START THE RECORDS

-- ==== Sys2Proof/Machine/Lanes.lean ====
section
/-! DEFINITION. Lanes of a `v128` (10_state.md R37, R38) and the lane-wise helpers of the source (00_scope.md R15 to R17). -/

namespace Sys2Proof.Machine

/-- `LSB_FIRST` (10_state.md R38): whether the lowest-numbered bit of a lane is its least significant bit. -/
def lsbFirst : LaneMapping → Bool
  | .leDirect => true
  | .beDirect => false
  | .beHybrid => true

/-- The pattern of a lane from its bits in the order of their numbers, and back: the identity when `LSB_FIRST`, the
reversal of the bits otherwise (R38). -/
def orient (m : LaneMapping) {W : Nat} (p : BitVec W) : BitVec W :=
  if lsbFirst m then p else p.reverse

/-- `lane(W, v, n)` (R38): lane n lies at bits numbered `W*n` to `W*n + W-1` (R37). -/
def lane (m : LaneMapping) (W : Nat) (v : V128) (n : Nat) : BitVec W :=
  orient m (v.extractLsb' (W * n) W)

/-- The number whose binary digits are those of the patterns, the first pattern lowest. -/
def joinNat {W : Nat} : List (BitVec W) → Nat
  | [] => 0
  | p :: r => p.toNat + 2 ^ W * joinNat r

/-- `[p0, p1, ..., p(L-1)]_W` (00_scope.md R11): the `v128` whose lane n under the W-bit division is `pn`. -/
def ofLanes (m : LaneMapping) {W : Nat} (ps : List (BitVec W)) : V128 :=
  BitVec.ofNat 128 (joinNat (ps.map (orient m)))

/-- The lanes of a vector under the W-bit division, lane 0 first; there are `128 / W` of them (R11). -/
def lanes (m : LaneMapping) (W : Nat) (v : V128) : List (BitVec W) :=
  (List.range (128 / W)).map (lane m W v)

/-- `setlane(W, v, n, p)` (R38). -/
def setlane (m : LaneMapping) {W : Nat} (v : V128) (n : Nat) (p : BitVec W) : V128 :=
  ofLanes m ((lanes m W v).set n p)

/-- The value of a `v128` literal, a lane list with its lane width (30_encoding.md R107). -/
def literalValue (m : LaneMapping) : V128Lit → V128
  | .w8 ps => ofLanes m ps.toList
  | .w16 ps => ofLanes m ps.toList
  | .w32 ps => ofLanes m ps.toList
  | .w64 ps => ofLanes m ps.toList

/-- A vector made lane by lane: lane i is `f i`. -/
def buildLanes (m : LaneMapping) (W : Nat) (f : Nat → BitVec W) : V128 :=
  ofLanes m ((List.range (128 / W)).map f)

/-- `S.lanewise_unary(func, a)` (00_scope.md R15). -/
def lanewise1 (m : LaneMapping) (W : Nat) (f : BitVec W → BitVec W) (a : V128) : V128 :=
  buildLanes m W fun i => f (lane m W a i)

/-- `S.lanewise_binary(func, a, b)` (R16). -/
def lanewise2 (m : LaneMapping) (W : Nat) (f : BitVec W → BitVec W → BitVec W) (a b : V128) : V128 :=
  buildLanes m W fun i => f (lane m W a i) (lane m W b i)

/-- `S.lanewise_unary` of a function that draws: lane i uses draw number `n + i`, so every lane draws for itself
(40_fp_semantics.md R145, log entry 5). -/
def lanewiseDraw1 (m : LaneMapping) (W : Nat) (f : Nat → BitVec W → BitVec W) (n : Nat) (a : V128) : V128 :=
  buildLanes m W fun i => f (n + i) (lane m W a i)

/-- `S.lanewise_binary` of a function that draws (R16, R145). -/
def lanewiseDraw2 (m : LaneMapping) (W : Nat) (f : Nat → BitVec W → BitVec W → BitVec W) (n : Nat) (a b : V128) : V128 :=
  buildLanes m W fun i => f (n + i) (lane m W a i) (lane m W b i)

/-- `S.lanewise_comparison(func, a, b)` (R17): a boolean vector of `L` lanes. -/
def lanewiseCompare (m : LaneMapping) (W L : Nat) (f : BitVec W → BitVec W → Bool) (a b : V128) : Lanes Bool L :=
  Lanes.tabulate L fun i => f (lane m W a i) (lane m W b i)

/-- `S.select(s, t, f)` (42_lane_access.md R232): whole lanes from `t` where the selector is true, from `f` elsewhere. -/
def selectLanes (m : LaneMapping) (W : Nat) {L : Nat} (c : Lanes Bool L) (t f : V128) : V128 :=
  ofLanes m (List.zipWith (fun (x : Bool) (p : BitVec W × BitVec W) => if x then p.1 else p.2) c.toList
    ((lanes m W t).zip (lanes m W f)))

/-- `S.swizzle(a, s)` (R233): lane i of the result is lane `s[i]` of `a`. -/
def swizzleLanes (m : LaneMapping) (W : Nat) {L : Nat} (a : V128) (c : Lanes (Fin L) L) : V128 :=
  ofLanes m (c.toList.map fun k => lane m W a k.val)

/-- `S.shuffle(a, b, s)` (R234): an index below `S.Lanes` names a lane of `a`, any other a lane of `b`. -/
def shuffleLanes (m : LaneMapping) (W L : Nat) {N : Nat} (a b : V128) (c : Lanes (Fin N) L) : V128 :=
  ofLanes m (c.toList.map fun k => if k.val < L then lane m W a k.val else lane m W b (k.val - L))

/-- The 16 (or 4, 8, 12) bytes at `addr` as lanes (46_load_store.md R431, R433): lane i is read from `addr + i * W/8`. -/
def loadLanes (m : LaneMapping) (W L : Nat) (b : Buffer) (addr : Nat) : List (BitVec W) :=
  (List.range L).map fun i => memRead m b (addr + i * (W / 8)) W

/-- The lanes of `data` written from `addr` on (R432, R434): lane i goes to `addr + i * W/8`. -/
def storeLanes (m : LaneMapping) {W : Nat} (b : Buffer) (addr : Nat) : List (BitVec W) → Buffer
  | [] => b
  | p :: r => storeLanes m (memWrite m b addr p) (addr + W / 8) r

end Sys2Proof.Machine
end

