-- ==== Sys2Proof/Machine/LaneAccess.lean ====
section
/-! DEFINITION. The meanings of extractLane, replaceLane, select, swizzle and shuffle (42_lane_access.md), one definition per operation (R235 to R266). -/

namespace Sys2Proof.Machine

/-- `extractLane` for numerical lanes (42_lane_access.md R230). -/
def extractPattern {W n : Nat} (s : State) (d : Ident) (k : Kind (BitVec W) (BitVec W)) (a : VOperand) (i : Fin n) : Out :=
  exec1 s d k (read kV128 s a) fun v => lane s.params.laneMapping W v i.val

/-- `extractLane` for boolean lanes (R230). -/
def extractBoolean {n : Nat} (s : State) (d : Ident) (k : Kind (Lanes Bool n) (Lanes Bool n))
    (a : Operand (Lanes Bool n)) (i : Fin n) : Out :=
  exec1 s d kBool (read k s a) fun v => v.at i

/-- `replaceLane` for numerical lanes (R231). -/
def replacePattern {W n : Nat} (s : State) (d : Ident) (k : Kind (BitVec W) (BitVec W)) (a : VOperand) (i : Fin n)
    (x : Operand (BitVec W)) : Out :=
  exec1 s d kV128 ((read kV128 s a).both (read k s x)) fun p => setlane s.params.laneMapping p.1 i.val p.2

/-- `replaceLane` for boolean lanes (R231). -/
def replaceBoolean {n : Nat} (s : State) (d : Ident) (k : Kind (Lanes Bool n) (Lanes Bool n))
    (a : Operand (Lanes Bool n)) (i : Fin n) (x : Operand Bool) : Out :=
  exec1 s d k ((read k s a).both (read kBool s x)) fun p => p.1.set i p.2

/-- `b8x16.extractLane` (R235): the boolean in lane `i` (R230). -/
def execB8x16ExtractLane (d : Ident) (a : Operand (Lanes Bool 16)) (i : Fin 16) (s : State) : Out :=
  extractBoolean s d kB8x16 a i

/-- `b16x8.extractLane` (R236): the boolean in lane `i` (R230). -/
def execB16x8ExtractLane (d : Ident) (a : Operand (Lanes Bool 8)) (i : Fin 8) (s : State) : Out :=
  extractBoolean s d kB16x8 a i

/-- `b32x4.extractLane` (R237): the boolean in lane `i` (R230). -/
def execB32x4ExtractLane (d : Ident) (a : Operand (Lanes Bool 4)) (i : Fin 4) (s : State) : Out :=
  extractBoolean s d kB32x4 a i

/-- `b64x2.extractLane` (R238): the boolean in lane `i` (R230). -/
def execB64x2ExtractLane (d : Ident) (a : Operand (Lanes Bool 2)) (i : Fin 2) (s : State) : Out :=
  extractBoolean s d kB64x2 a i

/-- `i8x16.extractLane` (R239): the pattern in lane `i` (R230). -/
def execI8x16ExtractLane (d : Ident) (a : VOperand) (i : Fin 16) (s : State) : Out :=
  extractPattern s d kI8 a i

/-- `i16x8.extractLane` (R240): the pattern in lane `i` (R230). -/
def execI16x8ExtractLane (d : Ident) (a : VOperand) (i : Fin 8) (s : State) : Out :=
  extractPattern s d kI16 a i

/-- `i32x4.extractLane` (R241): the pattern in lane `i` (R230). -/
def execI32x4ExtractLane (d : Ident) (a : VOperand) (i : Fin 4) (s : State) : Out :=
  extractPattern s d kI32 a i

/-- `i64x2.extractLane` (R242): the pattern in lane `i` (R230). -/
def execI64x2ExtractLane (d : Ident) (a : VOperand) (i : Fin 2) (s : State) : Out :=
  extractPattern s d kI64 a i

/-- `f32x4.extractLane` (R243): the pattern in lane `i` (R230). -/
def execF32x4ExtractLane (d : Ident) (a : VOperand) (i : Fin 4) (s : State) : Out :=
  extractPattern s d kF32 a i

/-- `f64x2.extractLane` (R244): the pattern in lane `i` (R230). -/
def execF64x2ExtractLane (d : Ident) (a : VOperand) (i : Fin 2) (s : State) : Out :=
  extractPattern s d kF64 a i

/-- `b8x16.replaceLane` (R245): lane `i` becomes `x`, every other lane is that of `a` (R231). -/
def execB8x16ReplaceLane (d : Ident) (a : Operand (Lanes Bool 16)) (i : Fin 16) (x : Operand Bool) (s : State) : Out :=
  replaceBoolean s d kB8x16 a i x

/-- `b16x8.replaceLane` (R246): lane `i` becomes `x`, every other lane is that of `a` (R231). -/
def execB16x8ReplaceLane (d : Ident) (a : Operand (Lanes Bool 8)) (i : Fin 8) (x : Operand Bool) (s : State) : Out :=
  replaceBoolean s d kB16x8 a i x

/-- `b32x4.replaceLane` (R247): lane `i` becomes `x`, every other lane is that of `a` (R231). -/
def execB32x4ReplaceLane (d : Ident) (a : Operand (Lanes Bool 4)) (i : Fin 4) (x : Operand Bool) (s : State) : Out :=
  replaceBoolean s d kB32x4 a i x

/-- `b64x2.replaceLane` (R248): lane `i` becomes `x`, every other lane is that of `a` (R231). -/
def execB64x2ReplaceLane (d : Ident) (a : Operand (Lanes Bool 2)) (i : Fin 2) (x : Operand Bool) (s : State) : Out :=
  replaceBoolean s d kB64x2 a i x

/-- `i8x16.replaceLane` (R249): lane `i` becomes `x`, every other lane is that of `a` (R231). -/
def execI8x16ReplaceLane (d : Ident) (a : VOperand) (i : Fin 16) (x : Operand (BitVec 8)) (s : State) : Out :=
  replacePattern s d kI8 a i x

/-- `i16x8.replaceLane` (R250): lane `i` becomes `x`, every other lane is that of `a` (R231). -/
def execI16x8ReplaceLane (d : Ident) (a : VOperand) (i : Fin 8) (x : Operand (BitVec 16)) (s : State) : Out :=
  replacePattern s d kI16 a i x

/-- `i32x4.replaceLane` (R251): lane `i` becomes `x`, every other lane is that of `a` (R231). -/
def execI32x4ReplaceLane (d : Ident) (a : VOperand) (i : Fin 4) (x : Operand (BitVec 32)) (s : State) : Out :=
  replacePattern s d kI32 a i x

/-- `i64x2.replaceLane` (R252): lane `i` becomes `x`, every other lane is that of `a` (R231). -/
def execI64x2ReplaceLane (d : Ident) (a : VOperand) (i : Fin 2) (x : Operand (BitVec 64)) (s : State) : Out :=
  replacePattern s d kI64 a i x

/-- `f32x4.replaceLane` (R253): lane `i` becomes `x`, every other lane is that of `a` (R231). -/
def execF32x4ReplaceLane (d : Ident) (a : VOperand) (i : Fin 4) (x : Operand (BitVec 32)) (s : State) : Out :=
  replacePattern s d kF32 a i x

/-- `f64x2.replaceLane` (R254): lane `i` becomes `x`, every other lane is that of `a` (R231). -/
def execF64x2ReplaceLane (d : Ident) (a : VOperand) (i : Fin 2) (x : Operand (BitVec 64)) (s : State) : Out :=
  replacePattern s d kF64 a i x

/-- `v8x16.select` (R255): whole lanes by the selector (R232). -/
def execV8x16Select (d : Ident) (c : Operand (Lanes Bool 16)) (t f : VOperand) (s : State) : Out :=
  ternary s d kB8x16 c t f (selectLanes s.params.laneMapping 8)

/-- `v16x8.select` (R256): whole lanes by the selector (R232). -/
def execV16x8Select (d : Ident) (c : Operand (Lanes Bool 8)) (t f : VOperand) (s : State) : Out :=
  ternary s d kB16x8 c t f (selectLanes s.params.laneMapping 16)

/-- `v32x4.select` (R257): whole lanes by the selector (R232). -/
def execV32x4Select (d : Ident) (c : Operand (Lanes Bool 4)) (t f : VOperand) (s : State) : Out :=
  ternary s d kB32x4 c t f (selectLanes s.params.laneMapping 32)

/-- `v64x2.select` (R258): whole lanes by the selector (R232). -/
def execV64x2Select (d : Ident) (c : Operand (Lanes Bool 2)) (t f : VOperand) (s : State) : Out :=
  ternary s d kB64x2 c t f (selectLanes s.params.laneMapping 64)

/-- `v8x16.swizzle` (R259): lanes of one vector by index (R233). -/
def execV8x16Swizzle (d : Ident) (a : VOperand) (c : Lanes (Fin 16) 16) (s : State) : Out :=
  unary s d a fun v => swizzleLanes s.params.laneMapping 8 v c

/-- `v16x8.swizzle` (R260): lanes of one vector by index (R233). -/
def execV16x8Swizzle (d : Ident) (a : VOperand) (c : Lanes (Fin 8) 8) (s : State) : Out :=
  unary s d a fun v => swizzleLanes s.params.laneMapping 16 v c

/-- `v32x4.swizzle` (R261): lanes of one vector by index (R233). -/
def execV32x4Swizzle (d : Ident) (a : VOperand) (c : Lanes (Fin 4) 4) (s : State) : Out :=
  unary s d a fun v => swizzleLanes s.params.laneMapping 32 v c

/-- `v64x2.swizzle` (R262): lanes of one vector by index (R233). -/
def execV64x2Swizzle (d : Ident) (a : VOperand) (c : Lanes (Fin 2) 2) (s : State) : Out :=
  unary s d a fun v => swizzleLanes s.params.laneMapping 64 v c

/-- `v8x16.shuffle` (R263): lanes of two vectors by index (R234). -/
def execV8x16Shuffle (d : Ident) (a b : VOperand) (c : Lanes (Fin 32) 16) (s : State) : Out :=
  binary s d a b fun v w => shuffleLanes s.params.laneMapping 8 16 v w c

/-- `v16x8.shuffle` (R264): lanes of two vectors by index (R234). -/
def execV16x8Shuffle (d : Ident) (a b : VOperand) (c : Lanes (Fin 16) 8) (s : State) : Out :=
  binary s d a b fun v w => shuffleLanes s.params.laneMapping 16 8 v w c

/-- `v32x4.shuffle` (R265): lanes of two vectors by index (R234). -/
def execV32x4Shuffle (d : Ident) (a b : VOperand) (c : Lanes (Fin 8) 4) (s : State) : Out :=
  binary s d a b fun v w => shuffleLanes s.params.laneMapping 32 4 v w c

/-- `v64x2.shuffle` (R266): lanes of two vectors by index (R234). -/
def execV64x2Shuffle (d : Ident) (a b : VOperand) (c : Lanes (Fin 4) 2) (s : State) : Out :=
  binary s d a b fun v w => shuffleLanes s.params.laneMapping 64 2 v w c

end Sys2Proof.Machine
end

END THE RECORDS

— WHAT YOU NEED TO DO —
Return the entries above unchanged, starting at the first line and stopping after the line with "def lsbFirst : LaneMapping → Bool".

— WORKED SOLUTION —
-- ==== Sys2Proof/Machine/Lanes.lean ====
section
/-! DEFINITION. Lanes of a `v128` (10_state.md R37, R38) and the lane-wise helpers of the source (00_scope.md R15 to R17). -/

namespace Sys2Proof.Machine

/-- `LSB_FIRST` (10_state.md R38): whether the lowest-numbered bit of a lane is its least significant bit. -/
def lsbFirst : LaneMapping → Bool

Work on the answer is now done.